When the third week rolled around and my third-shift trainees waited to hear my presentation, I gave up all pretense of being flexible with my time. When 4 a.m. rolled around and I faced the prospect of another four hours of me wagging my tongue and them wagging their heads, I had to decide whether to brave the motorcycle alley in the dead of night or hang in there. I braved the night and dragged myself back to the hotel.

The end of my stay had finally arrived, and I was thrilled to be heading back to the U.S. I flew into Philadelphia and drove to my hotel on an unusually cool and sweet-smelling late summer day. (I guess you have to go half way around the world to consider Philadelphia sweet-smelling). I had several days of meetings at my northeast office before I could head home, but I was still glad to be back.

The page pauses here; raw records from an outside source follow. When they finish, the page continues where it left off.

-- ==== Sys2Proof/Word.lean ====
section
/-!
DEFINITION. The native word of the controller and its plainest arithmetic (R2: 32-bit words; R7: little-endian).
-/
namespace Sys2Proof

/-- The native 32-bit register word (R2). -/
abbrev Word := BitVec 32
/-- One byte. -/
abbrev Byte := BitVec 8

/-- `x` held between `lo` and `hi`. -/
def clampN (lo hi x : Nat) : Nat := max lo (min hi x)
/-- `x` held between `lo` and `hi`, signed. -/
def clampI (lo hi x : Int) : Int := max lo (min hi x)
/-- Signed saturation to `w` bits. -/
def satI (w : Nat) (x : Int) : Int := clampI (-(2 ^ (w - 1))) (2 ^ (w - 1) - 1) x
/-- The two's-complement value of the low `w` bits of `n`. -/
def sext (w n : Nat) : Int :=
  let m := n % 2 ^ w
  if m < 2 ^ (w - 1) then (m : Int) else (m : Int) - (2 ^ w : Nat)
/-- The low `w` bits of `x` in two's complement. -/
def toBits (w : Nat) (x : Int) : Nat := (x % ((2 ^ w : Nat) : Int)).toNat
/-- Bit `i` of `n`. -/
def bit (n i : Nat) : Bool := n.testBit i
/-- Bits `lo` to `lo + w - 1` of `n`. -/
def slice (lo w n : Nat) : Nat := n / 2 ^ lo % 2 ^ w
/-- `n` with bit `i` set to `b`. -/
def setBit (n i : Nat) (b : Bool) : Nat :=
  if n.testBit i = b then n else n ^^^ 2 ^ i
/-- Quotient rounded to the nearest integer, halves away from zero; 0 for a divisor of 0. -/
def divRound (a b : Int) : Int :=
  if b = 0 then 0
  else
    let q := (2 * a.natAbs + b.natAbs) / (2 * b.natAbs)
    if (0 ≤ a) = (0 ≤ b) then (q : Int) else -(q : Int)
/-- Quotient rounded up. -/
def divUp (a b : Nat) : Nat := (a + b - 1) / b
/-- Arithmetic shift right by `n` (rounding towards minus infinity). -/
def sar (x : Int) (n : Nat) : Int := x / ((2 ^ n : Nat) : Int)
/-- Number of ones among the low `w` bits. -/
def popCount : Nat → Nat → Nat
  | 0, _ => 0
  | w + 1, n => (if n.testBit w then 1 else 0) + popCount w n
/-- 0 or 1. -/
def b2n (b : Bool) : Nat := if b then 1 else 0

end Sys2Proof
end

Now it’s five years later and the fruits of my labors training abroad have ripened, fallen to the ground and turned into a rotting mush that I can’t get off my shoes. I’ve definitely enjoyed the experience of working with the people I met; I’m just not too thrilled that I did such a good job that now my own job is threatened. Globalization has a way of sucking on a personal level while doing a lot of good at a much higher level. I’d just rather be seeing that broader picture from 30,000 feet on a business-class flight for a month of training in Paris – not too likely in the current business environment.